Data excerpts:
/-- When a channel's limit has been passed for its diagnostic time, INPUT_DIAG_FAULT sets the low or the high fault with
its status bit, counts it and raises the channel's source. A current input over its limit has its burden disconnected
with PROTECT set and no other object changed; a second later the trial connects it again. At the end of SETTLING the
channel takes up without a reference edge, with the time of the end standing for its latest edge, and its filter
starts anew; no object changes. -/
def Obligations.InputChannelFaults : Prop :=
  ∀ (ch : Fin 64) (s : State),
    (s.cfg (ik ch.val 0x14) * 20 ≤ (s.chan ch.val).lowRun → (s.chan ch.val).diagLow = false →
      ∃ t, exec (.inputDiagFault ch false) s = .next t ∧ (t.chan ch.val).diagLow = true ∧ bit (t.get (ik ch.val 0x17)) 3 = true ∧
        t.get (ik ch.val 0x1C) = min 0xFFFFFFFF (s.get (ik ch.val 0x1C) + 1) ∧ t.raw (srcIN_DIAG ch.val) = true) ∧
    (s.cfg (ik ch.val 0x14) * 20 ≤ (s.chan ch.val).highRun → (s.chan ch.val).diagHigh = false →
      ∃ t, exec (.inputDiagFault ch true) s = .next t ∧ (t.chan ch.val).diagHigh = true ∧ bit (t.get (ik ch.val 0x17)) 4 = true ∧
        t.get (ik ch.val 0x1C) = min 0xFFFFFFFF (s.get (ik ch.val 0x1C) + 1) ∧ t.raw (srcIN_DIAG ch.val) = true) ∧
    (s.cfg (ik ch.val 1) = 2 →
      ∃ t, exec (.currentInputProtect ch) s = .next t ∧ (t.chan ch.val).protect = true ∧ bit (t.get (ik ch.val 0x17)) 5 = true ∧
        (∀ k, k ≠ ik ch.val 0x17 → t.get k = s.get k) ∧ ∀ c, c ≠ ch.val → t.chan c = s.chan c) ∧
    ((s.chan ch.val).protect = true → s.timerPast (tmProt ch.val) nsS = true →
      ∃ t, exec (.currentInputTrial ch) s = .next t ∧ (t.chan ch.val).protect = false ∧ (∀ k, t.get k = s.get k) ∧
        ∀ c, c ≠ ch.val → t.chan c = s.chan c) ∧
    ((s.chan ch.val).settling = true → (s.chan ch.val).settleLeft = 0 →
      ∃ t, exec (.settlingEnd ch) s = .next t ∧ (t.chan ch.val).settling = false ∧ (t.chan ch.val).hasRef = false ∧
        (t.chan ch.val).tN = s.tm.mt ∧ (t.chan ch.val).fNum = 0 ∧ (t.chan ch.val).y = none ∧ (∀ k, t.get k = s.get k) ∧
        ∀ c, c ≠ ch.val → t.chan c = s.chan c)

/-- A supply that is on trips off with TRIPPED set, its trip counted and its source raised, for the current limit or, with
OVERVOLT, for back-feed; it latches exactly where its retry limit is not 255 and its retries have reached it, or it
was latched. Undervoltage sets UNDERVOLT alone. 100 ms after a trip that did not latch, it is on again with one retry
more and its source inactive; 10 s of regulation reset the retries. SUP4 to SUP7 start a pulse at their own schedule
counts. A write of the restart object that its checks pass clears LATCHED, TRIPPED and OVERVOLT and the retries of
each latched supply it names, and leaves the status and retries of every other supply. -/
def Obligations.SupplyProtection : Prop :=
  (∀ (k : Fin 8) (s : State), s.supOn k.val = true →
    (∃ t, exec (.supTrip k) s = .next t ∧ supStatus t k.val 0 = false ∧ supStatus t k.val 3 = true ∧
      supStatus t k.val 4 = (supStatus s k.val 4 || (decide (s.cfg (supk k.val 2) ≠ 255) && decide (s.cfg (supk k.val 2) ≤ (s.sup k.val).retries))) ∧
      t.get (supk k.val 6) = min 0xFFFFFFFF (s.get (supk k.val 6) + 1) ∧ t.raw (srcSUP k.val) = true) ∧
    (∃ t, exec (.supOvervolt k) s = .next t ∧ supStatus t k.val 0 = false ∧ supStatus t k.val 3 = true ∧ supStatus t k.val 6 = true ∧
      supStatus t k.val 4 = (supStatus s k.val 4 || (decide (s.cfg (supk k.val 2) ≠ 255) && decide (s.cfg (supk k.val 2) ≤ (s.sup k.val).retries))) ∧
      t.get (supk k.val 6) = min 0xFFFFFFFF (s.get (supk k.val 6) + 1) ∧ t.raw (srcSUP k.val) = true) ∧
    (∃ t, exec (.supUndervolt k) s = .next t ∧ supStatus t k.val 5 = true ∧ (∀ j, j ≠ supk k.val 5 → t.get j = s.get j) ∧ t.inp = s.inp) ∧
    (s.timerPast (tmSupReg k.val) (10 * nsS) = true →
      ∃ t, exec (.supRetryReset k) s = .next t ∧ (t.sup k.val).retries = 0 ∧ ∀ j, t.get j = s.get j) ∧
    (4 ≤ k.val → s.tm.sched = 50 * (k.val - 4) →
      ∃ t, exec (.supplyTestPulse k) s = .next t ∧ supStatus t k.val 7 = true ∧ (t.sup k.val).pulseMt = s.tm.mt ∧
        ∀ j, j ≠ supk k.val 5 → t.get j = s.get j)) ∧
  (∀ (k : Fin 8) (s : State), supStatus s k.val 3 = true → supStatus s k.val 4 = false → s.timerPast (tmSupRetry k.val) (100 * nsMs) = true →
    ∃ t, exec (.supRetry k) s = .next t ∧ supStatus t k.val 0 = true ∧ supStatus t k.val 3 = false ∧
      (t.sup k.val).retries = (s.sup k.val).retries + 1 ∧ t.raw (srcSUP k.val) = false) ∧
  (∀ (who : Who) (mask : Nat) (s : State), s.accepts who 0x2140 0x01 (.num mask) hSupRestart = true →
    ∃ t, exec (.supRestart who mask) s = .next t ∧ t.ucp.last.status = stOK ∧ ∀ k, k < 8 →
      (Nat.testBit mask k = true → supStatus s k 4 = true →
        supStatus t k 3 = false ∧ supStatus t k 4 = false ∧ supStatus t k 6 = false ∧ (t.sup k).retries = 0) ∧
      (Nat.testBit mask k = false ∨ supStatus s k 4 = false → t.get (supk k 5) = s.get (supk k 5) ∧ t.sup k = s.sup k))

/-- While a group's spare is free, a compared window of a channel that converts counts a disagreement exactly where the
two means differ by more than 0.05 % of the converter span: the third in a row fails the channel's converter, a window
within the bound sets the run to 0. A discarded conversion within 1 ms of the one before fails the converter; any
other only notes its time. A converter that fails marks the open block SUSPECT, raises its source and asks for the
spare. A failed converter whose spare serves another channel, or whose 2 frames have passed, shows 0xFF with
CONV_FAIL, and its request ends. -/
def Obligations.ConverterFailures : Prop :=
  ∀ (s : State),
    (∀ (g : Fin 8) (own sp : Int) (c : Nat), c = 8 * g.val + Tbl.get 0 s.inp.shadow g.val → (s.elem 6 (64 + g.val)).state = 1 → s.cfg (ik c 1) ≠ 0 → (s.chan c).failed = false →
      ∃ t, exec (.shadowWindowEnd g own sp true) s = .next t ∧
        (5 * 2 ^ 32 < (own - sp).natAbs * 10000 →
          (2 ≤ (s.chan c).disagree → (t.chan c).failed = true ∧ (t.chan c).suspect = true ∧ t.raw (srcADC c) = true ∧ (t.reqOf 6 c).isSome = true) ∧
          ((s.chan c).disagree < 2 → (t.chan c).failed = false ∧ (t.chan c).disagree = (s.chan c).disagree + 1)) ∧
        (¬ 5 * 2 ^ 32 < (own - sp).natAbs * 10000 → (t.chan c).failed = false ∧ (t.chan c).disagree = 0)) ∧
    (∀ ch : Fin 64, s.cfg (ik ch.val 1) ≠ 0 → (s.chan ch.val).failed = false →
      ∃ t, exec (.conversionFail ch) s = .next t ∧ (t.elem 6 ch.val).v2 = min 0xFFFFFFFF ((s.elem 6 ch.val).v2 + 1) ∧
        ((s.chan ch.val).lastBad ≠ 0 → s.tm.mt + 1 ≤ (s.chan ch.val).lastBad + nsMs →
          (t.chan ch.val).failed = true ∧ (t.chan ch.val).suspect = true ∧ t.raw (srcADC ch.val) = true ∧ (t.reqOf 6 ch.val).isSome = true) ∧
        ((s.chan ch.val).lastBad = 0 ∨ (s.chan ch.val).lastBad + nsMs < s.tm.mt + 1 →
          (t.chan ch.val).failed = false ∧ (t.chan ch.val).lastBad = s.tm.mt + 1 ∧ ∀ k, t.get k = s.get k)) ∧
    (∀ ch : Fin 64, (s.chan ch.val).failed = true → s.get (ik ch.val 0x19) = 0 →
      ((s.elem 6 (64 + ch.val / 8)).state = 0 ∨ s.timerPast (tmConfirm ch.val) 100000 = true) →
      ∃ t, exec (.spareConfirmTimeout ch) s = .next t ∧ t.get (ik ch.val 0x19) = 0xFF ∧ bit (t.get (ik ch.val 0x17)) 12 = true ∧
        t.reqOf 6 ch.val = none ∧ t.inp = s.inp ∧ ∀ k, k ≠ ik ch.val 0x19 → k ≠ ik ch.val 0x17 → t.get k = s.get k)

/-- With the capture fabric out of reset, SCALE completes for any block, monitor samples and sense results: every channel
that is not paired publishes the COUNT it had at the Seal tick and a paired channel publishes 0; a digital channel's
VALUE is its debounced state, 1 or 0; a channel that is off has VALUE 0 and no VALID; the block is the sealed one.
With the fabric in reset no input object changes. -/
def Obligations.ScalePublishes : Prop :=
  ∀ (s : State) (blk : List ChBlock) (mon : List SupMon) (sense : List SenseBlk),
    (s.inReset blkFAB = false → ∃ t, exec (.scale blk mon sense) s = .next t ∧ t.inp.block = blk ∧ ∀ c : Fin 64,
      t.get (ik c.val 0x18) = (if s.cfgB (ik c.val 1) = 9 then 0 else (s.chan c.val).sealCount) ∧
      (s.cfgB (ik c.val 1) = 8 → t.getI32 (ik c.val 0x16) = if (s.chan c.val).dig then 1 else 0) ∧
      (s.cfgB (ik c.val 1) = 0 → t.getI32 (ik c.val 0x16) = 0 ∧ bit (t.get (ik c.val 0x17)) 0 = false)) ∧
    (s.inReset blkFAB = true → ∃ t, exec (.scale blk mon sense) s = .next t ∧ t.inp = s.inp ∧
      ∀ (c : Fin 64) (j : Nat), t.get (ik c.val j) = s.get (ik c.val j))

/-- A zero request that its checks pass answers OK; it aborts with result 3 where cutting is true, the elevator stands or
the flow input is invalid, and else runs with result 1, an empty sum and ZEROING set. When the zero's frames have
passed, S0 is the rounded mean of what it gathered, the result is 2 and ZEROING is clear. A quiet or noisy loss sensor
sets its mark and raises its source; after 10 s free of the condition the mark clears, and the source's raw state says
whether the other mark stands. A flow input invalid for 1 s while cutting raises CROP_FLOW; 120 s without a full frame
clear MOIST_VALID and raise CROP_MOIST. -/
def Obligations.CropZeroAndWatches : Prop :=
  ∀ (s : State),
    (∀ who : Who, s.accepts who 0x2200 0x0A (.num 1) hZero = true → ∃ t, exec (.zeroRequest who) s = .next t ∧ t.ucp.last.status = stOK ∧
      (s.cfg (hk 2) = 1 ∨ s.cropHas 6 = true ∨ s.flowOk = false → t.get (hk 0x0B) = 3 ∧ t.crop = s.crop) ∧
      (s.cfg (hk 2) ≠ 1 → s.cropHas 6 = false → s.flowOk = true →
        t.get (hk 0x0B) = 1 ∧ t.crop.zeroSum = 0 ∧ t.crop.zeroN = 0 ∧ t.cropHas 8 = true ∧ t.get (hk 9) = s.get (hk 9))) ∧
    (s.get (hk 0x0B) = 1 → 20 * s.cfg (hk 0x0C) ≤ s.crop.zeroN → ∃ t, exec .zeroDone s = .next t ∧ t.get (hk 0x0B) = 2 ∧
      t.getI32 (hk 9) = clampI (-2147483648) 2147483647 (Q.mk' s.crop.zeroSum s.crop.zeroN).roundAway ∧ t.cropHas 8 = false) ∧
    (∀ k : Fin 8,
      ((s.crop.loss.getD k.val LossSt.reset).quietNow = true → ∃ t, exec (.lossSensorQuiet k) s = .next t ∧
        bit (t.get (lsk k.val 0x0B)) 4 = true ∧ t.raw (srcCROP_LS k.val) = true) ∧
      ((s.crop.loss.getD k.val LossSt.reset).noisyNow = true → ∃ t, exec (.lossSensorNoisy k) s = .next t ∧
        bit (t.get (lsk k.val 0x0B)) 5 = true ∧ t.raw (srcCROP_LS k.val) = true) ∧
      (200000 ≤ (s.crop.loss.getD k.val LossSt.reset).quietFree → ∃ t, exec (.lossSensorClear k false) s = .next t ∧
        bit (t.get (lsk k.val 0x0B)) 4 = false ∧ t.raw (srcCROP_LS k.val) = bit (s.get (lsk k.val 0x0B)) 5) ∧
      (200000 ≤ (s.crop.loss.getD k.val LossSt.reset).noisyFree → ∃ t, exec (.lossSensorClear k true) s = .next t ∧
        bit (t.get (lsk k.val 0x0B)) 5 = false ∧ t.raw (srcCROP_LS k.val) = bit (s.get (lsk k.val 0x0B)) 4)) ∧
    (20000 ≤ s.crop.flowBad → ∃ t, exec .cropFlowTimeout s = .next t ∧ t.raw srcCROP_FLOW = true ∧ t.crop = s.crop) ∧
    (s.cropHas 2 = true → 2400000 ≤ s.crop.noFull → ∃ t, exec .moistTimeout s = .next t ∧ t.cropHas 2 = false ∧ t.raw srcCROP_MOIST = true)

/-- RECORD_CLOSE takes the oldest interval once its closing MT has come. Where the ground was cut or grain was weighed and
the buffer has room or its policy is to overwrite, the record is written at its place, the write sequence moves on and
the mass totals grow by the record's masses; a full buffer that overwrites moves its oldest sequence on. Under policy
1 a full buffer loses the record, counts it, sets BUFFER_FULL and raises CROP_BUF. An interval without cutting or
grain changes no object. A buffer clear that passes its checks makes the oldest sequence the write sequence and ends
CROP_BUF; a totals reset makes the totals 0. -/
def Obligations.YieldRecordsWritten : Prop :=
  ∀ (s : State),
    (∀ (x : CutInt) (rest : List CutInt), s.crop.cuts = x :: rest → s.closeMt x ≤ s.tm.mt →
      ∃ t, exec .recordClose s = .next t ∧ t.crop.cuts = rest ∧
        (x.cut = false → Q.lt Q.zero x.wet = false → ∀ k, t.get k = s.get k) ∧
        ((x.cut = true ∨ Q.lt Q.zero x.wet = true) →
          (s.get (hk 0x23) - s.get (hk 0x2C) < 1048576 ∨ s.cfg (hk 0x21) ≠ 1 →
            ∃ r, r = s.yieldRecord (s.get (hk 0x23)) s.freeVal x ∧
              Tbl.get 0 t.crop.yields (s.get (hk 0x23) % 1048576) = ofLe r.1 ∧ t.get (hk 0x23) = s.get (hk 0x23) + 1 ∧
              t.crop.lastSeq = s.get (hk 0x23) ∧ t.get (hk 0x26) = min 0xFFFFFFFF (s.get (hk 0x26) + r.2.1) ∧
              t.get (hk 0x27) = min 0xFFFFFFFF (s.get (hk 0x27) + r.2.2.1) ∧
              t.get (hk 0x2C) = s.get (hk 0x2C) + (if s.get (hk 0x23) - s.get (hk 0x2C) < 1048576 then 0 else 1)) ∧
          (1048576 ≤ s.get (hk 0x23) - s.get (hk 0x2C) → s.cfg (hk 0x21) = 1 →
            t.get (hk 0x24) = min 0xFFFFFFFF (s.get (hk 0x24) + 1) ∧ t.cropHas 11 = true ∧ t.raw srcCROP_BUF = true ∧
              t.get (hk 0x23) = s.get (hk 0x23) ∧ t.crop.yields = s.crop.yields))) ∧
    (∀ who : Who, s.accepts who 0x2200 0x25 (.num 1) hBufferClear = true → ∃ t, exec (.bufferClear who) s = .next t ∧
      t.get (hk 0x2C) = s.get (hk 0x23) ∧ t.get (hk 0x23) = s.get (hk 0x23) ∧ t.cropHas 11 = false ∧ t.raw srcCROP_BUF = false) ∧
    (∀ who : Who, s.accepts who 0x2200 0x29 (.num 1) hTotalsReset = true → ∃ t, exec (.totalsReset who) s = .next t ∧
      t.get (hk 0x26) = 0 ∧ t.get (hk 0x27) = 0 ∧ t.get (hk 0x28) = 0 ∧ t.crop.yields = s.crop.yields)

/-- With the engine off, CROP leaves the crop block of the input image all 0, no open interval and the yield buffer as it
was. With the engine on and in block reset it counts an excluded frame and changes nothing else of the engine.
Otherwise the status shows ENABLED, and CUTTING as the setting says, the sample clock moves on by one frame, and a
frame whose flow or elevator channel is not valid holds the mass flow and clears FLOW_VALID. -/
def Obligations.CropPhaseSets : Prop :=
  ∀ (s : State),
    (s.cfg (hk 1) ≠ 1 → ∃ t, exec .crop s = .next t ∧ t.cropBlock = le 128 0 ∧ t.crop.yields = s.crop.yields ∧
      t.get (hk 0x23) = s.get (hk 0x23)) ∧
    (s.cfg (hk 1) = 1 → s.inReset blkCROP = true → ∃ t, exec .crop s = .next t ∧ t.crop = s.crop ∧
      t.get (hk 0x2A) = min 0xFFFFFFFF (s.get (hk 0x2A) + 1) ∧ ∀ k, k ≠ hk 0x2A → t.get k = s.get k) ∧
    (s.cfg (hk 1) = 1 → s.inReset blkCROP = false → ∃ t, exec .crop s = .next t ∧ t.cropHas 0 = true ∧
      t.cropHas 7 = decide (s.cfg (hk 2) = 1) ∧ t.crop.clock = s.crop.clock + 50 ∧
      ((s.flowOk && s.elevOk) = false → t.crop.q = s.crop.q ∧ t.cropHas 1 = false))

# Required work:
Taking the lines above one at a time, give the number of them that contain the string "flowOk". Add nothing else.

# Solution below:
3